2. **Static Data Read** — pull `last_cursor` from `$getWorkflowStaticData('global').cursor`.
3. **HTTP Request**`GET http://log-proxy:8080/logs/<group>?since=<cursor>`.
4. **Function (Pattern Match)** — for each line, run severity regexes (from workflow Variables) and emit `{ severity, pattern, container, ts, line, fingerprint }` where `fingerprint = sha256(group:pattern:container)` (used for cooldown).
5. **Function (Threshold + Cooldown)**:
- `critical`: emit immediately if not in cooldown.
- `error`: count rolling matches per fingerprint over `window` minutes; emit when threshold crossed.
- `warn`: same but larger window / threshold.
- Cooldown: `staticData.cooldowns[fingerprint] = now + cooldown_minutes`; skip while still hot.
6. **Static Data Write** — update `cursor = max(ts seen)` and `cooldowns`.
7. **Execute Workflow** — call the **Notify** workflow once per emitted Alert.
**B. Notify** (single parametric workflow; called by each Poll workflow)
Input: `{ group, severity, pattern, container, ts, line, fingerprint }`
Nodes:
1. **Switch** on `severity`.
2. **critical** branch:
- **HTTP Request** → ntfy: `POST https://ntfy.rahamafresh.com/<group>-alerts` with priority=5, tags=`rotating_light`.
- **HTTP Request** → Evolution API: `POST https://<evolution-api-fqdn>/message/sendText/<instance>` with `{ number, text }`. Credentials via n8n credentials store.
3. **error** branch: ntfy only, priority=4.
4. **warn** branch: ntfy only, priority=3.

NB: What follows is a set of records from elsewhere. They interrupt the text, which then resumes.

-- ==== Sys2Proof/Machine/Sparse.lean ====
section
/-! DEFINITION. Sparse data by key in ONE canonical form: keys strictly rising, and no entry that equals what an
unlisted key reads as. Registers, DRAM and every table of the module are kept so; what an unlisted key reads as is an
argument of the operations, so that equal contents are equal lists. -/

namespace Sys2Proof.Machine

/-- A table of values by key. -/
abbrev Sparse (α : Type) := List (Nat × α)

/-- Reads key `k`; an unlisted key reads `d k`. -/
def Sparse.get {α : Type} (d : Nat → α) : Sparse α → Nat → α
  | [], k => d k
  | (j, v) :: t, k => if k = j then v else if k < j then d k else Sparse.get d t k

/-- Removes key `k`. -/
def Sparse.erase {α : Type} : Sparse α → Nat → Sparse α
  | [], _ => []
  | (j, v) :: t, k => if k = j then t else if k < j then (j, v) :: t else (j, v) :: Sparse.erase t k

/-- Inserts or replaces the entry of key `k`. -/
def Sparse.put {α : Type} : Sparse α → Nat → α → Sparse α
  | [], k, w => [(k, w)]
  | (j, v) :: t, k, w =>
    if k = j then (k, w) :: t else if k < j then (k, w) :: (j, v) :: t else (j, v) :: Sparse.put t k w

/-- Writes key `k`; writing what an unlisted key reads as removes the entry. -/
def Sparse.set {α : Type} [DecidableEq α] (d : Nat → α) (m : Sparse α) (k : Nat) (w : α) : Sparse α :=
  if w = d k then Sparse.erase m k else Sparse.put m k w

/-- The keys rise strictly and start above or at `lo`. -/
def Sparse.sortedFrom {α : Type} : Nat → Sparse α → Bool
  | _, [] => true
  | lo, (j, _) :: t => decide (lo ≤ j) && Sparse.sortedFrom (j + 1) t

/-- The canonical form. -/
def Sparse.wf {α : Type} [DecidableEq α] (d : Nat → α) (m : Sparse α) : Bool :=
  Sparse.sortedFrom 0 m && m.all (fun e => decide (e.2 ≠ d e.1))

/-- The default of a table whose unlisted keys all read the same. -/
def dflt {α : Type} (v : α) : Nat → α := fun _ => v

/-- The keys listed in a table. -/
def Sparse.keys {α : Type} (m : Sparse α) : List Nat := m.map (·.1)

/-- Keeps the entries whose keys satisfy `p`: the others return to what an unlisted key reads as. -/
def Sparse.keep {α : Type} (p : Nat → Bool) (m : Sparse α) : Sparse α := m.filter (fun e => p e.1)

/-- The bytes of DRAM that no write has reached read zero (log entry 6). -/
def memDflt : Nat → Byte := dflt 0

/-- Reads one byte of memory. -/
def rd8 (m : List Host.Cell) (a : Nat) : Byte := Sparse.get memDflt m a

/-- Writes one byte of memory, keeping the canonical form. -/
def wr8 (m : List Host.Cell) (a : Nat) (b : Byte) : List Host.Cell := Sparse.set memDflt m a b

/-- The memory's canonical form. -/
def Memory.wf (m : List Host.Cell) : Bool := Sparse.wf memDflt m

/-- Reads `n` bytes from address `a` upward. -/
def rdBytes (m : List Host.Cell) : Nat → Nat → List Byte
  | _, 0 => []
  | a, n + 1 => rd8 m a :: rdBytes m (a + 1) n

/-- Writes a byte string from address `a` upward. -/
def wrBytes (m : List Host.Cell) : Nat → List Byte → List Host.Cell
  | _, [] => m
  | a, b :: t => wrBytes (wr8 m a b) (a + 1) t

/-- Reads a little-endian number of `n` bytes. -/
def rdLE (m : List Host.Cell) (a n : Nat) : Nat := leNat (rdBytes m a n)

/-- Writes a little-endian number of `n` bytes. -/
def wrLE (m : List Host.Cell) (a n v : Nat) : List Host.Cell := wrBytes m a (leBytes n v)

/-- Returns the `n` bytes from `a` to zero. -/
def zeroRange (m : List Host.Cell) (a n : Nat) : List Host.Cell :=
  Sparse.keep (fun k => !(decide (a ≤ k) && decide (k < a + n))) m

end Sys2Proof.Machine
end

5. **Append-row** (Postgres node, optional) → `alerts_audit` table for history.
### 4. Defaults (tunable per group via workflow Variables)
| Severity | Default patterns | Threshold | Cooldown | Routing |
| --- | --- | --- | --- | --- |
| critical | `panic`, `FATAL`, `OOMKilled`, `out of memory`, `segmentation fault` | immediate (1 match) | 30 min | ntfy + WhatsApp |
| error | `\bERROR\b`, `Exception`, `Traceback`, `5\d\d ` (HTTP 5xx) | 10 / 5 min | 15 min | ntfy |
| warn | `\bWARN(ING)?\b`, `deadlock`, `timeout` | 50 / 15 min | 30 min | ntfy (low prio) |
These live as a JSON object in each workflow's Variables, so per-group tuning is one edit.
### 5. Group naming
Friendly names mapped from Coolify resource UUID — sourced from `groups.yml` mounted into log-proxy. **`groups.yml` is also the allow-list**: only UUIDs listed here are monitored. Anything else the proxy sees on the host is ignored — non-mission-critical apps don't generate noise or burn polling cycles.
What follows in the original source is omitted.